Bug 1567239
| Summary: | xinetd infinite busy loop on bad file descriptor uses 100% cpu | ||||||||
|---|---|---|---|---|---|---|---|---|---|
| Product: | [Fedora] Fedora | Reporter: | Stepan Broz <sbroz> | ||||||
| Component: | xinetd | Assignee: | Jan Synacek <jsynacek> | ||||||
| Status: | CLOSED ERRATA | QA Contact: | Fedora Extras Quality Assurance <extras-qa> | ||||||
| Severity: | high | Docs Contact: | |||||||
| Priority: | high | ||||||||
| Version: | 28 | CC: | jsynacek, qe-baseos-daemons | ||||||
| Target Milestone: | --- | Keywords: | EasyFix, Patch, Reproducer | ||||||
| Target Release: | --- | ||||||||
| Hardware: | Unspecified | ||||||||
| OS: | Linux | ||||||||
| Whiteboard: | |||||||||
| Fixed In Version: | xinetd-2.3.15-26.fc28 | Doc Type: | If docs needed, set a value | ||||||
| Doc Text: | Story Points: | --- | |||||||
| Clone Of: | 1567227 | Environment: | |||||||
| Last Closed: | 2018-06-14 19:13:47 UTC | Type: | Bug | ||||||
| Regression: | --- | Mount Type: | --- | ||||||
| Documentation: | --- | CRM: | |||||||
| Verified Versions: | Category: | --- | |||||||
| oVirt Team: | --- | RHEL 7.3 requirements from Atomic Host: | |||||||
| Cloudforms Team: | --- | Target Upstream Version: | |||||||
| Embargoed: | |||||||||
| Bug Depends On: | |||||||||
| Bug Blocks: | 1567227 | ||||||||
| Attachments: |
|
||||||||
|
Description
Stepan Broz
2018-04-13 15:54:23 UTC
Created attachment 1421434 [details]
Re-attaching the patch from the original bug
Patch that prevents entering the busy loop
I am suggesting a patch to main.c that prevents entering the busy loop by disabling the bad file descriptor in the pollfd array in find_bad_fd().
The problem occurs when the poll() in main_loop() returns "POLLERR | POLLHUP | POLLNVAL" for a file descriptor for which there is no service found (The fd is closed by the service process?

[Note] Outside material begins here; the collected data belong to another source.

-- ==== Sys2Proof/Laws/Step.lean ====
section
/-! SUPPORT. Once for each shared operation: what it can do. The inversion of a step (`step_cases`), of the core's five steps and of the host's lines;
proofs cite these instead of unfolding. -/

namespace Sys2Proof.Machine

theorem next_eq {a b : State} (h : (Host.Outcome.next a : Result) = .next b) : b = a := by cases h; rfl

/-! ### Who moves -/

theorem coreReady_iff (s : State) : coreReady s = true ↔ ∃ k, enabledStep s.blk = some k := by
  simp [coreReady, Option.isSome_iff_exists]

theorem hostReady_iff (s : State) : hostReady s = true ↔ ∃ l rest, s.pending = l :: rest := by
  cases h : s.pending <;> simp [hostReady, h]

theorem nextAgent_core {s : State} (h : nextAgent s = some .core) : ∃ k, enabledStep s.blk = some k := by
  rw [← coreReady_iff]
  unfold nextAgent at h
  by_contra hc
  split_ifs at h <;> simp_all

theorem nextAgent_host {s : State} (h : nextAgent s = some .host) : ∃ l rest, s.pending = l :: rest := by
  rw [← hostReady_iff]
  unfold nextAgent at h
  by_contra hc
  split_ifs at h <;> simp_all

/-- With nothing pending the core moves whenever it can. -/
theorem nextAgent_of_no_pending {s : State} (h : s.pending = []) :
    nextAgent s = if (enabledStep s.blk).isSome then some .core else none := by
  simp [nextAgent, hostReady, coreReady, h]

/-- With nothing pending no turn is used up. -/
theorem spendTurn_of_no_pending {s : State} (h : s.pending = []) : spendTurn s = s := by simp [spendTurn, hostReady, h]

theorem step_core {s : State} (h : nextAgent s = some .core) : step s = coreAct (spendTurn s) := by simp [step, act, h]

theorem step_core_of_enabled {s : State} {k : CoreStep} (h : nextAgent s = some .core) (hk : enabledStep s.blk = some k) :
    step s = runStep k (spendTurn s) := by simp [step_core h, coreAct, hk]

theorem step_host {s : State} {l : HostLine} {rest : List HostLine} (h : s.hostActs l rest) : step s = runLine l (s.popped rest) := by
  simp [step, act, h.1, hostAct, h.2, State.popped]

@[simp] theorem State.popped_cfg (s : State) (r : List HostLine) : (s.popped r).cfg = s.cfg := by simp [State.popped]
@[simp] theorem State.popped_blk (s : State) (r : List HostLine) : (s.popped r).blk = s.blk := by simp [State.popped]
@[simp] theorem State.popped_epoch (s : State) (r : List HostLine) : (s.popped r).epoch = s.epoch := by simp [State.popped]
@[simp] theorem State.popped_pending (s : State) (r : List HostLine) : (s.popped r).pending = r := rfl
@[simp] theorem State.popped_replies (s : State) (r : List HostLine) : (s.popped r).replies = s.replies := by simp [State.popped]

/-- A step is nothing, a core step, or a line of the host. -/
theorem step_cases {s t : State} (h : step s = .next t) :
    (nextAgent s = none ∧ t = s) ∨
    (nextAgent s = some .core ∧ ∃ k, enabledStep s.blk = some k ∧ runStep k (spendTurn s) = .next t) ∨
    (∃ l rest, s.hostActs l rest ∧ runLine l (s.popped rest) = .next t) := by
  rcases ha : nextAgent s with _ | a | a
  · left; simp [step, act, ha] at h; exact ⟨rfl, h.symm⟩
  · right; right
    obtain ⟨l, rest, hp⟩ := nextAgent_host ha
    exact ⟨l, rest, ⟨ha, hp⟩, by rw [← step_host ⟨ha, hp⟩, h]⟩
  · right; left
    obtain ⟨k, hk⟩ := nextAgent_core ha
    exact ⟨rfl, k, hk, by rw [← step_core_of_enabled ha hk, h]⟩

/-! ### Which step is enabled -/

/-- An enabled step is the one of its phase. -/
theorem enabledStep_cases {b : Block} {k : CoreStep} (h : enabledStep b = some k) :
    (k = .init ∧ b.tblrdy = false) ∨
    (b.running ∧ b.mode = .enc ∧
      ((k = .encGroup ∧ b.iptr.toNat < b.len.toNat) ∨ (k = .encFinish ∧ b.len.toNat ≤ b.iptr.toNat))) ∨
    (b.running ∧ b.mode = .dec ∧
      ((k = .decGroup ∧ b.iptr.toNat < b.len.toNat) ∨ (k = .decFinish ∧ b.len.toNat ≤ b.iptr.toNat))) := by
  unfold enabledStep at h
  cases ht : b.tblrdy <;> cases hb : b.busy <;> cases hm : b.mode <;> by_cases hl : b.iptr.toNat < b.len.toNat <;>
    simp_all [Block.running]

/-! ### The core's steps -/

theorem encGroup_next {s t : State} (h : encGroup s = .next t) :
    s.encTop < s.cfg.ibufSize ∧ s.blk.optr.toNat + 3 < s.cfg.obufSize ∧
    t = s.setBlk { s.blk with
      obuf := Memory.writeList s.blk.obuf s.blk.optr.toNat s.groupChars.toList
      iptr := s.blk.iptr + 3#16, optr := s.blk.optr + 4#16 } := by
  unfold encGroup at h
  split_ifs at h
  exact ⟨by omega, by omega, by simpa using h.symm⟩

theorem encFinish_next {s t : State} (h : encFinish s = .next t) :
    padCount s.blk.len.toNat ≤ s.blk.olen.toNat ∧ s.blk.olen.toNat < s.cfg.obufSize ∧
    t = s.setBlk { s.blk with
      obuf := padAndTerm s.cfg s.blk.obuf s.blk.olen.toNat (padCount s.blk.len.toNat), busy := false, done := true } := by
  unfold encFinish at h
  split_ifs at h
  exact ⟨by omega, by omega, by simpa [Block.complete] using h.symm⟩

theorem decGroup_next {s t : State} (h : decGroup s = .next t) :
    s.blk.iptr.toNat + 3 < s.cfg.ibufSize ∧ s.blk.len.toNat - 1 < s.cfg.ibufSize ∧
    ((∃ e, classifyGroup s.blk.inv s.ibufByte s.blk.len.toNat s.blk.iptr.toNat = .error e ∧ t = s.setBlk (s.blk.raise e)) ∨
     (∃ w, classifyGroup s.blk.inv s.ibufByte s.blk.len.toNat s.blk.iptr.toNat = .ok w ∧
       (s.emitted w = [] ∨ s.blk.optr.toNat + (s.emitted w).length ≤ s.cfg.obufSize) ∧
       t = s.setBlk { s.blk with
         obuf := Memory.writeList s.blk.obuf s.blk.optr.toNat (s.emitted w)
         optr := s.blk.optr + BitVec.ofNat 16 (s.emitted w).length, iptr := s.blk.iptr + 4#16 })) := by
  unfold decGroup at h
  split_ifs at h
  refine ⟨by omega, by omega, ?_⟩
  split at h
  · rename_i e he; exact .inl ⟨e, he, by simpa using h.symm⟩
  · rename_i w hw
    unfold decEmit at h
    split_ifs at h with hc
    refine .inr ⟨w, hw, ?_, by simpa using h.symm⟩
    by_cases he : s.emitted w = []
    · exact .inl he
    · right; by_contra hb; exact hc ⟨he, by omega⟩

theorem encGroup_of {s : State} (h1 : s.encTop < s.cfg.ibufSize) (h2 : s.blk.optr.toNat + 3 < s.cfg.obufSize) :
    encGroup s = .next (s.setBlk { s.blk with
      obuf := Memory.writeList s.blk.obuf s.blk.optr.toNat s.groupChars.toList
      iptr := s.blk.iptr + 3#16, optr := s.blk.optr + 4#16 }) := by
  rw [encGroup, if_neg (Nat.not_le.mpr h1), if_neg (Nat.not_le.mpr h2)]

theorem encFinish_of {s : State} (h1 : padCount s.blk.len.toNat ≤ s.blk.olen.toNat) (h2 : s.blk.olen.toNat < s.cfg.obufSize) :
    encFinish s = .next (s.setBlk { s.blk with
      obuf := padAndTerm s.cfg s.blk.obuf s.blk.olen.toNat (padCount s.blk.len.toNat), busy := false, done := true }) := by
  rw [encFinish, if_neg (Nat.not_lt.mpr h1), if_neg (Nat.not_le.mpr h2)]; rfl

theorem decGroup_of_error {s : State} {e : CmdError} (h1 : s.blk.iptr.toNat + 3 < s.cfg.ibufSize) (h2 : s.blk.len.toNat - 1 < s.cfg.ibufSize)
    (he : classifyGroup s.blk.inv s.ibufByte s.blk.len.toNat s.blk.iptr.toNat = .error e) :
    decGroup s = .next (s.setBlk (s.blk.raise e)) := by
  rw [decGroup, if_neg (Nat.not_le.mpr h1), if_neg (Nat.not_le.mpr h2), he]

theorem decGroup_of_ok {s : State} {w : Group} (h1 : s.blk.iptr.toNat + 3 < s.cfg.ibufSize) (h2 : s.blk.len.toNat - 1 < s.cfg.ibufSize)
    (hw : classifyGroup s.blk.inv s.ibufByte s.blk.len.toNat s.blk.iptr.toNat = .ok w)
    (h3 : s.blk.optr.toNat + (s.emitted w).length ≤ s.cfg.obufSize) :
    decGroup s = .next (s.setBlk { s.blk with
      obuf := Memory.writeList s.blk.obuf s.blk.optr.toNat (s.emitted w)
      optr := s.blk.optr + BitVec.ofNat 16 (s.emitted w).length, iptr := s.blk.iptr + 4#16 }) := by
  rw [decGroup, if_neg (Nat.not_le.mpr h1), if_neg (Nat.not_le.mpr h2), hw]
  exact if_neg (fun h => absurd h.2 (Nat.not_lt.mpr h3))

/-- How many octets a DEC_GROUP emits (rule R137, part 2). -/
theorem State.emitted_length (s : State) (w : Group) : (s.emitted w).length = min (s.blk.olen.toNat - s.blk.optr.toNat) 3 := by
  simp [State.emitted, octets]

@[simp] theorem State.groupChars_length (s : State) : s.groupChars.toList.length = 4 := by simp

/-- A classified character: a legal pad, an alphabet character, or the error of its kind at its index. -/
theorem classify_cases (inv : Vector InvEntry 256) (t : Nat → Byte) (n i : Nat) :
    (t i = pad ∧ padLegal t n i = true ∧ classify inv t n i = .ok 0#6) ∨
    (t i = pad ∧ padLegal t n i = false ∧ classify inv t n i = .error (.pad (BitVec.ofNat 16 i))) ∨
    (t i ≠ pad ∧ (ch2sx inv (t i)).v = true ∧ classify inv t n i = .ok (ch2sx inv (t i)).val) ∨
    (t i ≠ pad ∧ (ch2sx inv (t i)).v = false ∧ classify inv t n i = .error (.char (BitVec.ofNat 16 i))) := by
  unfold classify
  by_cases h1 : t i = pad <;> by_cases h2 : padLegal t n i <;> by_cases h3 : (ch2sx inv (t i)).v <;> simp_all

/-! ### The issue of a command -/

/-- What the issue of a command or its drop makes of the block (rules R86, R87). -/
theorem exec_next {i : Instr} {s t : State} (h : exec i s = .next t) :
    t = s.setBlk t.blk ∧
    ((s.blk.busy = true ∧ t.blk = s.blk.dropWrite) ∨
     (s.blk.busy = false ∧ ∃ m len,
       ((t.blk = (s.blk.latch m len).raise .len) ∨ (t.blk = (s.blk.latch m len).raise .fmt) ∨
        (m = .enc ∧ len.toNat ≤ s.cfg.encSize ∧ t.blk = (s.blk.latch m len).accept (encLen len.toNat)) ∨
        (m = .dec ∧ len.toNat ≤ s.cfg.decSize ∧ len.toNat % 4 = 0 ∧
          t.blk = (s.blk.latch m len).accept (decLen s.ibufByte len.toNat))))) := by
  cases i with
  | enc len =>
    simp only [exec, execEnc] at h
    split_ifs at h with hb hl <;> obtain rfl := next_eq h
    · exact ⟨rfl, .inl ⟨hb, rfl⟩⟩
    · exact ⟨rfl, .inr ⟨by simpa using hb, .enc, len, .inl rfl⟩⟩
    · exact ⟨rfl, .inr ⟨by simpa using hb, .enc, len, .inr (.inr (.inl ⟨rfl, by omega, rfl⟩))⟩⟩
  | dec len =>
    simp only [exec, execDec] at h
    split_ifs at h with hb hl hm <;> obtain rfl := next_eq h
    · exact ⟨rfl, .inl ⟨hb, rfl⟩⟩
    · exact ⟨rfl, .inr ⟨by simpa using hb, .dec, len, .inl rfl⟩⟩
    · exact ⟨rfl, .inr ⟨by simpa using hb, .dec, len, .inr (.inl rfl)⟩⟩
    · exact ⟨rfl, .inr ⟨by simpa using hb, .dec, len, .inr (.inr (.inr ⟨rfl, by omega, by omega, rfl⟩))⟩⟩

/-- The issue of an illegal word (rules R86, R87, R161). -/
theorem issueIllegal_next {w : Word} {s t : State} (h : issueIllegal w s = .next t) :
    t = s.setBlk t.blk ∧
    ((s.blk.busy = true ∧ t.blk = s.blk.dropWrite) ∨ (s.blk.busy = false ∧ ∃ m len, t.blk = (s.blk.latch m len).raise .cmd)) := by
  unfold issueIllegal at h
  split_ifs at h with hb <;> obtain rfl := next_eq h
  · exact ⟨rfl, .inl ⟨hb, rfl⟩⟩
  · exact ⟨rfl, .inr ⟨by simpa using hb, _, _, rfl⟩⟩

/-- A line of the host always answers a next state, and so does every issue. -/
theorem exec_total (i : Instr) (s : State) : ∃ t, exec i s = .next t := by
  cases i <;> simp only [exec, execEnc, execDec] <;> split_ifs <;> exact ⟨_, rfl⟩

theorem runLine_total (l : HostLine) (s : State) : ∃ t, runLine l s = .next t := by
  cases l with
  | wcsr n w =>
    simp only [runLine, hwcsr]
    split_ifs
    · split
      · exact exec_total _ _
      · unfold issueIllegal; split_ifs <;> exact ⟨_, rfl⟩
    · exact ⟨_, rfl⟩
  | _ => exact ⟨_, rfl⟩

/-- What a line of the host makes of the block: nothing, a dropped write, a byte of IBUF, a completed or accepted issue, or the reset. -/
theorem runLine_blk {l : HostLine} {s t : State} (h : runLine l s = .next t) :
    t.cfg = s.cfg ∧
    ((l ≠ .rst ∧ t.epoch = s.epoch ∧
      (t.blk = s.blk ∨
       (s.blk.busy = true ∧ t.blk = s.blk.dropWrite) ∨
       (s.blk.busy = false ∧ ∃ i b, i < s.cfg.ibufSize ∧ t.blk = { s.blk with ibuf := Memory.write s.blk.ibuf i b }) ∨
       (s.blk.busy = false ∧ (∃ w, l = .wcsr 0#3 w) ∧ ∃ m len e, (e = .cmd ∨ e = .len ∨ e = .fmt) ∧ t.blk = (s.blk.latch m len).raise e) ∨
       (s.blk.busy = false ∧ (∃ w, l = .wcsr 0#3 w) ∧ ∃ len, len.toNat ≤ s.cfg.encSize ∧
          t.blk = (s.blk.latch .enc len).accept (encLen len.toNat)) ∨
       (s.blk.busy = false ∧ (∃ w, l = .wcsr 0#3 w) ∧ ∃ len, len.toNat ≤ s.cfg.decSize ∧ len.toNat % 4 = 0 ∧
          t.blk = (s.blk.latch .dec len).accept (decLen s.ibufByte len.toNat)))) ∨
     (l = .rst ∧ t.blk = Block.reset)) := by
  cases l with
  | wcsr n w =>
    simp only [runLine, hwcsr] at h
    split_ifs at h with hn
    · subst hn
      split at h
      · obtain ⟨ht, hc⟩ := exec_next h
        refine ⟨by rw [ht]; rfl, .inl ⟨by simp, by rw [ht]; rfl, ?_⟩⟩
        rcases hc with ⟨hb, he⟩ | ⟨hb, m, len, he | he | ⟨rfl, h1, he⟩ | ⟨rfl, h1, h2, he⟩⟩
        · exact .inr (.inl ⟨hb, he⟩)
        · exact .inr (.inr (.inr (.inl ⟨hb, ⟨w, rfl⟩, m, len, .len, by simp, he⟩)))
        · exact .inr (.inr (.inr (.inl ⟨hb, ⟨w, rfl⟩, m, len, .fmt, by simp, he⟩)))
        · exact .inr (.inr (.inr (.inr (.inl ⟨hb, ⟨w, rfl⟩, len, h1, he⟩))))
        · exact .inr (.inr (.inr (.inr (.inr ⟨hb, ⟨w, rfl⟩, len, h1, h2, he⟩))))
      · obtain ⟨ht, hc⟩ := issueIllegal_next h
        refine ⟨by rw [ht]; rfl, .inl ⟨by simp, by rw [ht]; rfl, ?_⟩⟩
        rcases hc with ⟨hb, he⟩ | ⟨hb, m, len, he⟩
        · exact .inr (.inl ⟨hb, he⟩)
        · exact .inr (.inr (.inr (.inl ⟨hb, ⟨w, rfl⟩, m, len, .cmd, by simp, he⟩)))
    · obtain rfl := next_eq h
      exact ⟨rfl, .inl ⟨by simp, rfl, .inl rfl⟩⟩
  | rcsr n => obtain rfl := next_eq h; exact ⟨rfl, .inl ⟨by simp, rfl, .inl rfl⟩⟩
  | rob i => obtain rfl := next_eq h; exact ⟨rfl, .inl ⟨by simp, rfl, .inl rfl⟩⟩
  | wait => obtain rfl := next_eq h; exact ⟨by simp, .inl ⟨by simp, by simp, .inl (by simp)⟩⟩
  | rst => obtain rfl := next_eq h; exact ⟨rfl, .inr ⟨rfl, rfl⟩⟩
  | wib i b =>
    simp only [runLine, hwib] at h
    split_ifs at h with hb hi <;> obtain rfl := next_eq h
    · exact ⟨rfl, .inl ⟨by simp, rfl, .inr (.inl ⟨hb, rfl⟩)⟩⟩
    · exact ⟨rfl, .inl ⟨by simp, rfl, .inr (.inr (.inl ⟨by simpa using hb, _, b, hi, rfl⟩))⟩⟩
    · exact ⟨rfl, .inl ⟨by simp, rfl, .inl rfl⟩⟩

Race condition?) in find_bad_fd().
The current code clears the events flags for next poll():
304 #ifdef HAVE_POLL
305 ps.rws.pfd_array[fd].events = 0;
However, the file descriptor is not removed from the pollfd array and on next iteration, the above process repeats (forever).

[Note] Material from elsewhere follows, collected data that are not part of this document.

/-- The issue reads the parameters, the block and the free bytes alone, so taking the host's line does not change it. -/
theorem issued_popped (s : State) (w : Word) (rest : List HostLine) : (s.popped rest).issued w = s.issued w := by
  have hbytes : (s.popped rest).ibufByte = s.ibufByte := State.ibufByte_congr (by rw [State.popped_blk]) (State.popped_epoch s rest)
  simp only [State.issued, State.issueOlen, State.popped_cfg, State.popped_blk, hbytes]

theorem step_wcsr_zero_idle {s : State} {w : Word} {rest : List HostLine} (hacts : s.hostActs (.wcsr 0#3 w) rest)
    (hidle : s.blk.busy = false) : step s = .next { s.popped rest with blk := s.issued w } := by
  rw [step_host hacts, ← issued_popped s w rest]
  exact hwcsr_zero_idle w (by rwa [State.popped_blk])

/-- Settles O18: the next block is the issued one; its registers are those of the latch, and its outcome follows the tests in their order. -/
theorem issueLatchesClearsAndValidates : Obligations.IssueLatchesClearsAndValidates := by
  intro s w rest hcfg hacts hidle
  have hlatch := issued_eq_latchWord s w
  exact ⟨_, step_wcsr_zero_idle hacts hidle, rfl, congrArg Block.mode hlatch, congrArg Block.len hlatch, congrArg Block.bsywr hlatch,
    congrArg Block.erridx hlatch, congrArg Block.iptr hlatch, congrArg Block.optr hlatch, (congrArg Block.ibuf hlatch :),
    (congrArg Block.obuf hlatch :), (congrArg Block.inv hlatch :), (congrArg Block.tblrdy hlatch :), issued_outcome hcfg⟩

/-! ### HWCSR (rule R81) -/

/-- Settles O32: the number of the CSR, then `BUSY`, then the decoder decide what a write to a CSR does. -/
theorem hostWritesCsr : Obligations.HostWritesCsr := by
  intro s n w rest hacts
  refine ⟨?other, ?busy, ?issue, ?illegal⟩
  case other =>
    intro hn
    rw [step_host hacts]
    exact hwcsr_of_ne_zero hn w _
  case busy =>
    rintro rfl hbusy
    exact step_wcsr_zero_busy hacts hbusy
  case issue =>
    rintro rfl - i hi
    rw [step_host hacts]
    exact hwcsr_zero_of_decode_ok hi _
  case illegal =>
    rintro rfl hidle hno
    cases hd : decode w with
    | ok i => exact absurd hd (hno i)
    | error e =>
      have hissue := (hwcsr_zero_of_decode_error hd (s.popped rest)).trans (issueIllegal_idle w (by rwa [State.popped_blk]))
      exact ⟨_, (step_host hacts).trans hissue, Block.raise_failedAtIssue _ .cmd⟩

/-! ### HRCSR: the fields of the words (rules R26 to R31, R82) -/

theorem Mode.bit_eq (m : Mode) : m.bit = BitVec.ofBool (decide (m = .dec)) := by cases m <;> rfl

/-- The word of CMD: nothing above the MODE bit, MODE, LEN (rule R26). -/
theorem cmdWord_fields (b : Block) : (cmdWord b).extractLsb' 17 15 = 0#15 ∧ (cmdWord b).getLsbD 16 = decide (b.mode = .dec) ∧
    (cmdWord b).extractLsb' 0 16 = b.len := by
  rw [cmdWord, Mode.bit_eq]
  refine ⟨?reserved, ?mode, BitVec.extractLsb'_append_eq_right⟩
  case reserved =>
    refine BitVec.eq_of_getLsbD_eq fun i hi => ?_
    have hlen : ¬ 17 + i < 16 := by omega
    have hmode : 17 + i - 16 ≠ 0 := by omega
    simp only [BitVec.getLsbD_extractLsb', BitVec.getLsbD_append]
    simp [hlen, hmode]
  case mode =>
    simp only [BitVec.getLsbD_append]
    simp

Therefore, I am suggesting disabling the fd in the array by adding:
ps.rws.pfd_array[fd].fd *= -1;
Other option might be e.g. to remove the fd from the array completely.
The behaviour of xinetd is only improved by the patch (tested only in this scenario!) as it never enters the busy loop. The failed service will, however, still remain dysfunctional (it never recovers) and would still require restart (and reconfiguration) of xinetd.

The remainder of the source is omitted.